Anxiety levels rising as snow continues to elude Whistler 

"I’m dreaming of a white Christmas.

Just like the ones I used to know…."

This year the humming of Christmas songs around town is taking on a slightly more desperate edge, as the skies remain precipitation free.

In fact its more common to see people on mountain bikes than it is to see them carting their skis and boards around town.

Some are reminded of the winters of the late 1970s when for more than three years Whistler Mountain opened late because of a lack of the white stuff.

Could Whistler be heading for a green Christmas this year too?

It’s beginning to look more and more likely as the resort heads into December with more dry weather and warmer than usual seasonal temperatures predicted for at least the next week.

"It’s not unusual to have a high pressure system at this time of year," sad Cindy Vallis of Environment Canada.

"What is unusual is for it to last this long."

Little snow means few skiers or boarders and that’s playing havoc with local businesses that count on a busy winter to carry them through the shoulder seasons.

In Whistler green is not the colour of money.

"I think there is a tremendous amount of angst," said Monica Hayes of Whistler’s Westin Resort and Spa, just named the number one ski resort hotel in North America by Condé Nast.

The first three weeks of December are usually quiet mid-week but it’s usually busy on the weekends, she said.

"… But without any snow people just aren’t coming from the Lower Mainland."

Typically there are 14 snowy days in Whistler in December, bringing about 111 cm of snow. Last year at this time there was 75 cm of snow on the slopes.

And just to remind us that Mother Nature always has the upper hand, between Dec. 8 and 19 last year 302 cm of snow fell. On average there is 208 cm on the slopes by the end of December.

Currently there is 45 cm of snow to ski on, and much of that is man-made thanks to the 120 snow-making machines on the hills. However, those machines need temperatures to be at least -2 to blow out the white stuff and with the frequent temperature inversions that’s been a challenge.

"It’s appalling," said Ian Corney, of Cambridge, England, as he downloaded off Blackcomb Mountain and headed over to try Whistler.

"It’s desperate, it’s devastating."

Corney said he and his friends knew what the conditions were like before they left home and despite the marginal snow they are having a good time.

"I’d certainly come back," he said.

The mountains are hoping El Nino will eventually work her magic. Historically that has meant drought in October and November then get your snow shovels out for the rest of the winter.

Bookings for the Christmas season are up over last year and most are keeping their fingers crossed that it will be a busy year.

Despite the rumours around town neither mountain plans to shut down operations.

"Absolutely we are not shutting down," said mountain spokesman Christopher Nicolson.

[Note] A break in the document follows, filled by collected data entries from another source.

-- ==== Sys2Proof/Laws/Kept3.lean ====
section
/-! SUPPORT. What operations and meanings keep (Laws/Kept.lean), part 3 of 8. -/

set_option linter.all false
set_option Elab.async false

namespace Sys2Proof.Machine

variable {g : Watch}

theorem kept_calMean {x0 x1 x2} (h0 : Kept g x0) : Kept g (State.calMean x0 x1 x2).2 := by
  unfold State.calMean
  repeat' (first
    | with_reducible assumption
    | with_reducible refine fun _ => ?_
    | ((try lift_lets); intro s; refine (have hs : Kept g s := ?_; ?_); subst s; rotate_left; clear_value s; rotate_left)
    | ((try lift_lets); first | (intro (x : Mram); subst x) | (intro (x : Compositor); subst x) | (intro (x : Store 32); subst x) | (intro (x : Store 8); subst x) | (intro (x : State × _); subst x) | (intro (x : _ × State); subst x) | (intro (x : _ × _ × State); subst x) | (intro (x : State → _); subst x) | (intro (x : _ → State → _); subst x) | (intro (x : _ → State); subst x) | (intro x; clear_value x))
    | (simp only [↓Kept_mk_iff]; refine And.intro ?_ (And.intro ?_ (And.intro ?_ (And.intro ?_ (And.intro ?_ (And.intro ?_ (And.intro ?_ (And.intro ?_ (And.intro ?_ ?_)))))))))
    | with_reducible (first | apply kept_fresh | apply Kept_ite | apply Kept_ite1 | apply Kept_ite2 | apply Kept_ite3)
    | with_reducible (first | exact Kept_regs (by assumption) (by assumption) | exact Kept_ram (by assumption) (by assumption) | exact Kept_mram (by assumption) (by assumption) | exact Kept_flt (by assumption) (by assumption) | exact Kept_var (by assumption) | exact Kept_ev (by assumption) (by assumption) | exact Kept_has (by assumption) | exact Kept_out (by assumption) | exact Kept_ctr (by assumption) | exact watchE_none (by assumption))
    | with_reducible refine Only_mk ?_ (.inr rfl) (.inr rfl) (.inr rfl) (.inr rfl) (.inr rfl) (.inr rfl) (.inr rfl) (.inr rfl) (.inr rfl) (.inr rfl) (.inr rfl) (.inr rfl) (.inr rfl) (.inr rfl) (.inr rfl) (.inr rfl) (.inr rfl) (.inr rfl) (.inr rfl) (.inr rfl) (.inr rfl) (.inr rfl) (.inr rfl) (.inr rfl) (.inr rfl) (.inr rfl) (.inr rfl) (.inr rfl) (.inr rfl) (.inr rfl)
    | (first | rfl)
    | with_reducible (first | refine Kept_snd (by assumption) ?_ | refine Kept_fst (by assumption) ?_)
    | with_reducible exact Kept_of_next (by assumption)
    | with_reducible (refine Kept_of_O (by assumption) ?_)
    | with_reducible (first | refine Kept_regs (g := g) ?_ (by assumption) | refine Kept_ram (g := g) ?_ (by assumption) | refine Kept_mram (g := g) ?_ (by assumption) | refine Kept_flt (g := g) ?_ (by assumption) | refine Kept_var ?_ | refine Kept_ev ?_ (by assumption) | refine Kept_has ?_ | refine Kept_out ?_ | refine Kept_ctr ?_)
    | dsimp -zeta only
    | split)

theorem kept_calOne {x0 x1 x2 x3} (h0 : Kept g x0) : Kept g (State.calOne x0 x1 x2 x3) := by
  unfold State.calOne
  repeat' (first | with_reducible assumption | with_reducible (first | apply kept_raise | apply kept_setB | apply kept_calMean | apply kept_setF | apply kept_setReg | apply Kept_ite) | split | intro _)

theorem kept_calWindow {x0 x1} (h0 : Kept g x0) (hk : 524288 &&& g.mask = 524288) : Kept g (State.calWindow x0 x1) := by
  unfold State.calWindow
  repeat' (first
    | with_reducible assumption
    | with_reducible refine fun _ => ?_
    | ((try lift_lets); intro s; refine (have hs : Kept g s := ?_; ?_); subst s; rotate_left; clear_value s; rotate_left)
    | ((try lift_lets); first | (intro (x : Mram); subst x) | (intro (x : Compositor); subst x) | (intro (x : Store 32); subst x) | (intro (x : Store 8); subst x) | (intro (x : State × _); subst x) | (intro (x : _ × State); subst x) | (intro (x : _ × _ × State); subst x) | (intro (x : State → _); subst x) | (intro (x : _ → State → _); subst x) | (intro (x : _ → State); subst x) | (intro x; clear_value x))
    | (simp only [↓Kept_mk_iff]; refine And.intro ?_ (And.intro ?_ (And.intro ?_ (And.intro ?_ (And.intro ?_ (And.intro ?_ (And.intro ?_ (And.intro ?_ (And.intro ?_ ?_)))))))))
    | with_reducible (first | apply Kept_ite)
    | with_reducible (first | exact Kept_regs (by assumption) (by assumption) | exact Kept_ram (by assumption) (by assumption) | exact Kept_mram (by assumption) (by assumption) | exact Kept_flt (by assumption) (by assumption) | exact Kept_var (by assumption) | exact Kept_ev (by assumption) (by assumption) | exact Kept_has (by assumption) | exact Kept_out (by assumption) | exact Kept_ctr (by assumption) | exact watchE_none (by assumption))
    | with_reducible refine Only_mk ?_ (.inr rfl) (.inr rfl) (.inr rfl) (.inr rfl) (.inr rfl) (.inr rfl) (.inr rfl) (.inr rfl) (.inr rfl) (.inr rfl) (.inr rfl) (.inr rfl) (.inr rfl) (.inr rfl) (.inr rfl) (.inr rfl) (.inl (mask_bit hk rfl)) (.inr rfl) (.inr rfl) (.inr rfl) (.inr rfl) (.inr rfl) (.inr rfl) (.inr rfl) (.inr rfl) (.inr rfl) (.inr rfl) (.inr rfl) (.inr rfl) (.inr rfl)
    | (first | exact mask_sub hk rfl | exact hk)
    | with_reducible (first | refine Kept_snd (by assumption) ?_ | refine Kept_fst (by assumption) ?_)
    | with_reducible exact Kept_of_next (by assumption)
    | with_reducible (refine Kept_of_O (by assumption) ?_)
    | with_reducible (first | refine Kept_regs (g := g) ?_ (by assumption) | refine Kept_ram (g := g) ?_ (by assumption) | refine Kept_mram (g := g) ?_ (by assumption) | refine Kept_flt (g := g) ?_ (by assumption) | refine Kept_var ?_ | refine Kept_ev ?_ (by assumption) | refine Kept_has ?_ | refine Kept_out ?_ | refine Kept_ctr ?_)
    | dsimp -zeta only
    | split)

theorem kept_canRecover {x0 x1} (h0 : Kept g x0) : Kept g (State.canRecover x0 x1) := by
  unfold State.canRecover
  repeat' (first | with_reducible assumption | with_reducible (first | apply kept_setReg | apply kept_setF | apply Kept_ite) | split | intro _)

theorem kept_canSetMode {x0 x1 x2} (h0 : Kept g x0) : Kept g (State.canSetMode x0 x1 x2) := by
  unfold State.canSetMode
  repeat' (first | with_reducible assumption | with_reducible (first | apply kept_raise | apply kept_setF | apply Kept_ite) | split | intro _)

theorem kept_tripMargin {x0 x1 x2} (h0 : Kept g x0) (hk : 739211328 &&& g.mask = 739211328) : Kept g (State.tripMargin x0 x1 x2) := by
  unfold State.tripMargin
  repeat' (first | with_reducible assumption | exact mask_sub hk rfl | with_reducible (first | apply kept_setF | apply kept_setCause | apply kept_raiseA | apply kept_countF | apply Kept_ite) | split | intro _)

theorem kept_marginCheck {x0 x1 x2 x3 x4} (h0 : Kept g x0) (hk : 739211328 &&& g.mask = 739211328) : Kept g (State.marginCheck x0 x1 x2 x3 x4) := by
  unfold State.marginCheck
  repeat' (first
    | with_reducible assumption
    | with_reducible refine fun _ => ?_
    | ((try lift_lets); intro s; refine (have hs : Kept g s := ?_; ?_); subst s; rotate_left; clear_value s; rotate_left)
    | ((try lift_lets); first | (intro (x : Mram); subst x) | (intro (x : Compositor); subst x) | (intro (x : Store 32); subst x) | (intro (x : Store 8); subst x) | (intro (x : State × _); subst x) | (intro (x : _ × State); subst x) | (intro (x : _ × _ × State); subst x) | (intro (x : State → _); subst x) | (intro (x : _ → State → _); subst x) | (intro (x : _ → State); subst x) | (intro x; clear_value x))
    | (simp only [↓Kept_mk_iff]; refine And.intro ?_ (And.intro ?_ (And.intro ?_ (And.intro ?_ (And.intro ?_ (And.intro ?_ (And.intro ?_ (And.intro ?_ (And.intro ?_ ?_)))))))))
    | with_reducible (first | apply kept_tripMargin | apply kept_dropCause | apply Kept_ite)
    | with_reducible (first | exact Kept_regs (by assumption) (by assumption) | exact Kept_ram (by assumption) (by assumption) | exact Kept_mram (by assumption) (by assumption) | exact Kept_flt (by assumption) (by assumption) | exact Kept_var (by assumption) | exact Kept_ev (by assumption) (by assumption) | exact Kept_has (by assumption) | exact Kept_out (by assumption) | exact Kept_ctr (by assumption) | exact watchE_none (by assumption))
    | with_reducible refine Only_mk ?_ (.inr rfl) (.inr rfl) (.inr rfl) (.inr rfl) (.inr rfl) (.inr rfl) (.inr rfl) (.inr rfl) (.inr rfl) (.inr rfl) (.inr rfl) (.inr rfl) (.inr rfl) (.inr rfl) (.inl (mask_bit hk rfl)) (.inr rfl) (.inr rfl) (.inr rfl) (.inr rfl) (.inr rfl) (.inr rfl) (.inr rfl) (.inr rfl) (.inr rfl) (.inr rfl) (.inr rfl) (.inr rfl) (.inr rfl) (.inr rfl) (.inr rfl)
    | (first | exact mask_sub hk rfl | exact hk)
    | with_reducible (first | refine Kept_snd (by assumption) ?_ | refine Kept_fst (by assumption) ?_)
    | with_reducible exact Kept_of_next (by assumption)
    | with_reducible (refine Kept_of_O (by assumption) ?_)
    | with_reducible (first | refine Kept_regs (g := g) ?_ (by assumption) | refine Kept_ram (g := g) ?_ (by assumption) | refine Kept_mram (g := g) ?_ (by assumption) | refine Kept_flt (g := g) ?_ (by assumption) | refine Kept_var ?_ | refine Kept_ev ?_ (by assumption) | refine Kept_has ?_ | refine Kept_out ?_ | refine Kept_ctr ?_)
    | dsimp -zeta only
    | split)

He admitted the poor snow is costing the mountain, not just in loss of revenue, but also in operational costs as helicopters and manpower are being used frequently to maximize snow production.

"But we are committed to our guest and the locals," said Nicolson. "We offer this product, we got it going when we said we would and we will continue to do so."

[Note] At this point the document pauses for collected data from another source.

theorem kept_fsSample {x0} (h0 : Kept g x0) (hk : 68118592 &&& g.mask = 68118592) : Kept g (State.fsSample x0) := by
  unfold State.fsSample
  repeat' (first
    | with_reducible assumption
    | with_reducible refine fun _ => ?_
    | ((try lift_lets); intro s; refine (have hs : Kept g s := ?_; ?_); subst s; rotate_left; clear_value s; rotate_left)
    | ((try lift_lets); first | (intro (x : Mram); subst x) | (intro (x : Compositor); subst x) | (intro (x : Store 32); subst x) | (intro (x : Store 8); subst x) | (intro (x : State × _); subst x) | (intro (x : _ × State); subst x) | (intro (x : _ × _ × State); subst x) | (intro (x : State → _); subst x) | (intro (x : _ → State → _); subst x) | (intro (x : _ → State); subst x) | (intro x; clear_value x))
    | (simp only [↓Kept_mk_iff]; refine And.intro ?_ (And.intro ?_ (And.intro ?_ (And.intro ?_ (And.intro ?_ (And.intro ?_ (And.intro ?_ (And.intro ?_ (And.intro ?_ ?_)))))))))
    | with_reducible (first | apply kept_openContactors | apply kept_setI | apply kept_removeDrive | apply kept_setF | apply kept_reduceMissed | apply kept_noRampPath | apply kept_raise | apply Kept_ite)
    | with_reducible (first | exact Kept_regs (by assumption) (by assumption) | exact Kept_ram (by assumption) (by assumption) | exact Kept_mram (by assumption) (by assumption) | exact Kept_flt (by assumption) (by assumption) | exact Kept_var (by assumption) | exact Kept_ev (by assumption) (by assumption) | exact Kept_has (by assumption) | exact Kept_out (by assumption) | exact Kept_ctr (by assumption) | exact watchE_none (by assumption))
    | with_reducible refine Only_mk ?_ (.inr rfl) (.inr rfl) (.inr rfl) (.inr rfl) (.inr rfl) (.inr rfl) (.inr rfl) (.inr rfl) (.inr rfl) (.inr rfl) (.inr rfl) (.inr rfl) (.inr rfl) (.inr rfl) (.inl (mask_bit hk rfl)) (.inr rfl) (.inr rfl) (.inr rfl) (.inr rfl) (.inr rfl) (.inr rfl) (.inr rfl) (.inr rfl) (.inr rfl) (.inr rfl) (.inr rfl) (.inr rfl) (.inr rfl) (.inr rfl) (.inr rfl)
    | (first | exact mask_sub hk rfl | exact hk)
    | with_reducible (first | refine Kept_snd (by assumption) ?_ | refine Kept_fst (by assumption) ?_)
    | with_reducible exact Kept_of_next (by assumption)
    | with_reducible (refine Kept_of_O (by assumption) ?_)
    | with_reducible (first | refine Kept_regs (g := g) ?_ (by assumption) | refine Kept_ram (g := g) ?_ (by assumption) | refine Kept_mram (g := g) ?_ (by assumption) | refine Kept_flt (g := g) ?_ (by assumption) | refine Kept_var ?_ | refine Kept_ev ?_ (by assumption) | refine Kept_has ?_ | refine Kept_out ?_ | refine Kept_ctr ?_)
    | dsimp -zeta only
    | split)

theorem kept_gpioOut {x0} (h0 : Kept g x0) : Kept g (State.gpioOut x0) := by
  unfold State.gpioOut
  repeat' (first
    | with_reducible assumption
    | with_reducible refine fun _ => ?_
    | ((try lift_lets); intro s; refine (have hs : Kept g s := ?_; ?_); subst s; rotate_left; clear_value s; rotate_left)
    | ((try lift_lets); first | (intro (x : Mram); subst x) | (intro (x : Compositor); subst x) | (intro (x : Store 32); subst x) | (intro (x : Store 8); subst x) | (intro (x : State × _); subst x) | (intro (x : _ × State); subst x) | (intro (x : _ × _ × State); subst x) | (intro (x : State → _); subst x) | (intro (x : _ → State → _); subst x) | (intro (x : _ → State); subst x) | (intro x; clear_value x))
    | (simp only [↓Kept_mk_iff]; refine And.intro ?_ (And.intro ?_ (And.intro ?_ (And.intro ?_ (And.intro ?_ (And.intro ?_ (And.intro ?_ (And.intro ?_ (And.intro ?_ ?_)))))))))
    | with_reducible (first | apply kept_emit | apply Kept_ite | apply Kept_foldl)
    | with_reducible (first | exact Kept_regs (by assumption) (by assumption) | exact Kept_ram (by assumption) (by assumption) | exact Kept_mram (by assumption) (by assumption) | exact Kept_flt (by assumption) (by assumption) | exact Kept_var (by assumption) | exact Kept_ev (by assumption) (by assumption) | exact Kept_has (by assumption) | exact Kept_out (by assumption) | exact Kept_ctr (by assumption) | exact watchE_none (by assumption))
    | (first | rfl)
    | with_reducible (first | refine Kept_snd (by assumption) ?_ | refine Kept_fst (by assumption) ?_)
    | with_reducible exact Kept_of_next (by assumption)
    | with_reducible (refine Kept_of_O (by assumption) ?_)
    | with_reducible (first | refine Kept_regs (g := g) ?_ (by assumption) | refine Kept_ram (g := g) ?_ (by assumption) | refine Kept_mram (g := g) ?_ (by assumption) | refine Kept_flt (g := g) ?_ (by assumption) | refine Kept_var ?_ | refine Kept_ev ?_ (by assumption) | refine Kept_has ?_ | refine Kept_out ?_ | refine Kept_ctr ?_)
    | dsimp -zeta only
    | split)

Mountain staff are also on hold although the situation is little different than last year.

Back then Whistler Blackcomb was waiting to see how the terrorist attacks on New York would affect business so they staggered their start dates leading up to the busy Christmas season.

"It is not much different this year," said Kirby Brown, director of employee experience.

"Most don’t expect to get full paycheques until Christmas."

At the moment the focus is on year-round staff and long-time returning staff.

Strategies are being looked at to deal with employees if the no-snow situation continues.

"We are focusing on keeping people around," said Brown, adding that having enough employees is key to making sure the guest has the best experience possible.

The local taxi service is also suffering and has already had cancellations for pick-ups at the airport over the Christmas season.

So far Tourism Whistler has not had any bookings cancelled over Christmas, but spokeswoman Michele Comeau Thompson said the resort will work with guests to re-book or re-organize holidays if needed.

Even the food bank shelves are empty as the thousands of workers who flood into the resort to work for the season try to stretch their dollars until work starts.